= Abraham ben Nathan =

12th/13th-century Provençal rabbi and scholar

Abraham ben Nathan (אברהם בן נתן) was a Provençal rabbi and scholar of the 12th–13th centuries.

==Biography==
Abraham was born in the second half of the 12th century, probably at Lunel, Languedoc, where he also received his education. For this reason, he is sometimes also called HaYarḥi (הירחי) or Ibn Jarḥi (אבן ירחי), 'of Lunel', since the letters for "Ibn" in Hebrew, אבן, is an acrostic for Abraham's initials. Additionally, the Hebrew yareaḥ is the equivalent of the French word lune ('moon')

In Lunel, Abraham may have studied under Abraham ben David, but his regular rabbinical studies, were pursued at Dampierre, Aube in northern France at the academy of Isaac ben Samuel. Abraham subsequently left his birthplace, and, after much traveling, finally settled in Toledo, Spain in 1204, where his learning quickly gained for him the favor of the rich and learned Joseph ibn Shushan and that of his sons, Solomon and Isaac. To these patrons he dedicated his seminal work, Sefer Ha-Manhig (The Guide), or as the author called it, Manhig 'Olam, which he began in 1204 and completed some years later. In its present form the book consists of two distinct portions, the first of which comprises a collection of responsa, compiled from his numerous written and oral decisions, some of the former of which still bear the usual epistolary conclusion: "Shalom! A. B. N." (Greeting! Abraham ben Nathan). The second part contains extracts from the halakhic works of Isaac Alfasi, Isaac ibn Ghiyyat and Isaac ben Abba Mari, a relative of Abraham's.

The Manhig did not exert any important influence on halakhic literature and is only occasionally mentioned by rabbis of the Middle Ages. However, it must be considered as of some importance in the history of Jewish literature, for it contains numerous literal quotations from the two Talmuds and most of the halakhic and aggadic Midrashim, as well as from certain collections of aggadot which have been wholly lost; so that the Manhig contributes considerably to the textual criticism of all of those works.
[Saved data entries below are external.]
-- ==== Sys2Proof/Machine/RelnexL.lean ====
section
/-!
DEFINITION. The L slot of Relnex: loads, stores, queue transfers and Loft operations (R607 to R614).
-/
namespace Sys2Proof.Machine

/-- Loads: check the run, read the cells a lane needs, write lanes, post-modify. -/
def planLds (d : BitVec 5) (ad : AddrOp) : Plan :=
  { slot := 3, legal := addrLegal ad false, writes := .s d.toNat :: addrWrites ad,
    run := fun _ w => do
      let b := addrBase ad w.src
      w.checkRun b 1 false
      let c ← w.readCell b
      return addrPost ad ((w.mend [b]).onRegs fun r => r.ss d.toNat (cellScalar c)) }

def planSts (ad : AddrOp) (x : BitVec 5) : Plan :=
  { slot := 3, legal := addrLegal ad false, writes := addrWrites ad,
    run := fun _ w => do
      let b := addrBase ad w.src
      w.checkRun b 1 true
      return addrPost ad (← w.writeCell b (scalarCell (w.src.gs x.toNat))) }

/-- R541, R542: the whole run of 8 cells is checked, only the enabled lanes move. -/
def planLdv (d : BitVec 5) (ad : AddrOp) : Plan :=
  { slot := 3, lanes := true, legal := addrLegal ad false, writes := .c d.toNat :: addrWrites ad,
    run := fun g w => do
      let b := addrBase ad w.src
      w.checkRun b 8 false
      let cells ← (lanesOf g).mapM fun i => do return (i, ← w.readCell (b + i))
      return addrPost ad (cells.foldl (fun w (i, c) => w.onRegs fun r => r.sc d.toNat i c) (w.mend ((lanesOf g).map (b + ·)))) }

def planStv (ad : AddrOp) (x : BitVec 5) : Plan :=
  { slot := 3, lanes := true, legal := addrLegal ad false, writes := addrWrites ad,
    run := fun g w => do
      let b := addrBase ad w.src
      w.checkRun b 8 true
      return addrPost ad (← w.writeAll ((lanesOf g).map fun i => (b + i, w.src.gc x.toNat i))) }

def planLd1 (d : BitVec 5) (ad : AddrOp) : Plan :=
  { slot := 3, legal := addrLegal ad true, writes := .c d.toNat :: addrWrites ad,
    run := fun _ w => do
      let b := addrBase ad w.src
      w.checkRun b 1 false
      let c ← w.readCell b
      return addrPost ad ((w.mend [b]).onRegs fun r => r.sc d.toNat ad.k.toNat c) }

def planSt1 (ad : AddrOp) (x : BitVec 5) : Plan :=
  { slot := 3, legal := addrLegal ad true, writes := addrWrites ad,
    run := fun _ w => do
      let b := addrBase ad w.src
      w.checkRun b 1 true
      return addrPost ad (← w.writeCell b (w.src.gc x.toNat ad.k.toNat)) }

/-- R610: the three cells of a q lane. -/
def qlaneCells (v : QLane) : List Cell :=
  [{ data := v.i.truncate 36, tag := v.tag }, { data := v.q.truncate 36, tag := v.tag },
   { data := BitVec.ofNat 36 (fld v.i 36 12 + fld v.q 36 12 * 2 ^ 12), tag := v.tag }]

/-- R610: LDQ ignores bits [35:24] of the third cell and takes the tag of the first. -/
def qlaneOf (a b c : Cell) : QLane :=
  { i := BitVec.ofNat 48 (a.data.toNat + fld c.data 0 12 * 2 ^ 36),
    q := BitVec.ofNat 48 (b.data.toNat + fld c.data 12 12 * 2 ^ 36), tag := a.tag }

def planLdq (d : BitVec 3) (ad : AddrOp) : Plan :=
  { slot := 3, lanes := true, legal := addrLegal ad false, writes := .q d.toNat :: addrWrites ad,
    run := fun g w => do
      let b := addrBase ad w.src
      w.checkRun b 24 false
      let vals ← (lanesOf g).mapM fun i => do
        return (i, qlaneOf (← w.readCell (b + 3 * i)) (← w.readCell (b + 3 * i + 1)) (← w.readCell (b + 3 * i + 2)))
      let read := (lanesOf g).flatMap fun i => [b + 3 * i, b + 3 * i + 1, b + 3 * i + 2]
      return addrPost ad (vals.foldl (fun w (i, v) => w.onRegs fun r => r.sq d.toNat i v) (w.mend read)) }

def planStq (ad : AddrOp) (x : BitVec 3) : Plan :=
  { slot := 3, lanes := true, legal := addrLegal ad false, writes := addrWrites ad,
    run := fun g w => do
      let b := addrBase ad w.src
      w.checkRun b 24 true
      let l := (lanesOf g).flatMap fun i =>
        (qlaneCells (w.src.gq x.toNat i)).zipIdx.map fun (c, k) => (b + 3 * i + k, c)
      return addrPost ad (← w.writeAll l) }

/-! Queues (R612, R613). -/

/-- Take up to n cells from an input queue. -/
def Work.takeIq (w : Work) (q n : Nat) : List Cell × Work :=
  let iq := w.inst.inq q
  ((iq.cells.take n).map (·.cell),
    { w with inst := { w.inst with iq := Tbl.set w.inst.iq q { iq with cells := iq.cells.drop n } } })

/-- Fill the lanes from the cells taken; a lane without a cell is EMPTY and sets QEMPTY (R613). -/
def Work.fillLanes (w : Work) (d : Nat) (lanes : List Nat) (cells : List Cell) : Work :=
  let w' := (lanes.zipIdx).foldl (fun w (i, k) => w.onRegs fun r => r.sc d i ((cells[k]?).getD Cell.empty)) w
  if cells.length < lanes.length then w'.flag flagQempty else w'

def planQrd (d : BitVec 5) (n : BitVec 2) (nb : Bool) (lanes : Bool) (sel : BitVec 8 → List Nat) : Plan :=
  { slot := 3, lanes, writes := [.c d.toNat],
    ready := fun g w => .ok (nb || decide ((sel g).length ≤ (w.inst.inq n.toNat).cells.length))
    run := fun g w =>
      let (cells, w') := w.takeIq n.toNat (sel g).length
      .ok (w'.fillLanes d.toNat (sel g) cells) }

def planQrd1 (d : BitVec 5) (n : BitVec 2) (nb : Bool) (k : BitVec 3) : Plan :=
  planQrd d n nb false fun _ => [k.toNat]
def planQrd8 (d : BitVec 5) (n : BitVec 2) (nb : Bool) : Plan := planQrd d n nb true lanesOf

/-- The copy of a RUN with the given number. -/
def Dev.peer? (d : Dev) (uid num : Nat) : Option (Nat × Inst) :=
  List.find? (fun p => p.2.uid == uid && p.2.num == num) d.insts

/-- R561: an output queue's destination exists and matches. `streamOk` says whether a stream takes this queue. -/
def Dev.oqBound (d : Dev) (i : Inst) (n : Nat) (streamOk : Nat → Nat → Bool) : Bool :=
  let b := (i.outq n).bind
  match fld b 0 2 with
  | 1 => streamOk (fld b 2 16) n
  | 2 => match d.peer? i.uid (fld b 2 6) with
    | none => false
    | some (_, p) =>
      let pb := (p.inq (fld b 8 2)).bind
      fld pb 0 2 == 2 && fld pb 12 6 == i.num && fld pb 18 1 == n
  | _ => false

def planQwr (x : BitVec 5) (n : BitVec 1) (wt eop : Bool) (lanes : Bool) (sel : BitVec 8 → List Nat)
    (streamOk : Dev → Nat → Nat → Nat → Bool) : Plan :=
  { slot := 3, lanes,
    ready := fun g w =>
      .ok (!wt || !w.st.dev.oqBound w.inst n.toNat (streamOk w.st.dev w.key) ||
        decide ((w.inst.outq n.toNat).cells.length + (sel g).length ≤ 1024))
    run := fun g w =>
      let oq := w.inst.outq n.toNat
      let ls := sel g
      if !w.st.dev.oqBound w.inst n.toNat (streamOk w.st.dev w.key) ∨ oq.cells.length + ls.length > 1024 then
        .ok (w.flag flagQdrop)
      else
        let qs := ls.zipIdx.map fun (i, k) =>
          ({ cell := w.src.gc x.toNat i, eop := eop && k + 1 == ls.length } : QCell)
        .ok { w with inst := { w.inst with oq := Tbl.set w.inst.oq n.toNat { oq with cells := oq.cells ++ qs } } } }

/-- R69 to R72: a flush or reset: the packet being written is cut, and the status states the cells discarded. After it the
next cell of a queue that carries samples or spectra carries GAP: the queues bound to a port stream (log entry 85). -/
def InQueue.flush (q : InQueue) : InQueue :=
  { q with cells := [], gapNext := fld q.bind 0 2 == 1, cut := q.mid, discarded := q.cells.length }

def planQflush (n : BitVec 2) : Plan :=
  { slot := 3,
    run := fun _ w =>
      .ok { w with inst := { w.inst with iq := Tbl.set w.inst.iq n.toNat (w.inst.inq n.toNat).flush } } }

/-! Loft operations (R614). -/

/-- R552: every store of the model is visible at once, so a fence has nothing to wait for. -/
def planLfence : Plan := { slot := 3, run := fun _ w => .ok w }

def atomNew (op : BitVec 3) (old y d : BitVec 32) : BitVec 32 :=
  match op.toNat with
  | 0 => old + y
  | 1 => y
  | 2 => old &&& y
  | 3 => old ||| y
  | 4 => if old.slt y then y else old
  | _ => if old = d then y else old

def planAtom (d : BitVec 5) (ax : BitVec 4) (y : BitVec 5) (op : BitVec 3) : Plan :=
  { slot := 3, legal := op.toNat ≤ 5, writes := [.s d.toNat],
    run := fun _ w => do
      let a := (w.src.ga ax.toNat).toNat
      if a < 0x800000 then throw ⟨0x10, a⟩
      let old := cellScalar (← w.readCell a)
      let w ← (w.mend [a]).writeCell a (scalarCell (atomNew op old (w.src.gs y.toNat) (w.src.gs d.toNat)))
      return w.onRegs fun r => r.ss d.toNat old }

end Sys2Proof.Machine
end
It gives interesting and instructive details concerning special synagogical usages, personally observed by the author in northern France, southwestern Germany, Burgundy, Champagne, Provence, England, and Spain, and for which there is no other source of information. Thus, he tells us that it was the custom in France for children to bring their Christian nurses to the courtyard of the synagogue on Purim, where their parents and relatives loaded them with gifts. He relates also that this custom was strongly objected to by many, because the Jewish poor were losers thereby, and Rashi is said especially to have denounced it.

Abraham is said also to have written a work entitled Maḥaziḳ haBedeḳ, upon the ritual for slaughtering animals for food, mention of which, however, is made by but one writer in 1467. Renan was mistaken in saying that this work is mentioned in HaManhig, for the words sifri maḥaziq habedeq refer, as may be seen from page 2b, line 6, to the HaManhig, which was designed to counteract any schism in matters of ritual. Abraham Zacuto who is followed by David Conforte, ascribes (without giving his authority) a certain book entitled Maḥaziḳ haBedeḳ to Abraham ben Nathan. But Reifmann's assertion that RABN was the author of a work entitled Beit Zevul (Habitation) is wholly unwarranted; for these two words, occurring in the introduction to HaManhig, refer to the HaManhig itself, as is evident from the passage on page 2, line 6.

RABN wrote also a commentary on the tractate Kallah, which is extant in fragmentary form only; specimens of it were given in the Hebrew weekly HaMaggid.

During his long stay in Spain, Abraham learned Arabic sufficiently to translate into Hebrew a responsum by Saadia Gaon, which is to be found in the HaManhig. His responsa were also published in Wertheimer's Ginzei Yerushalayim, 1896.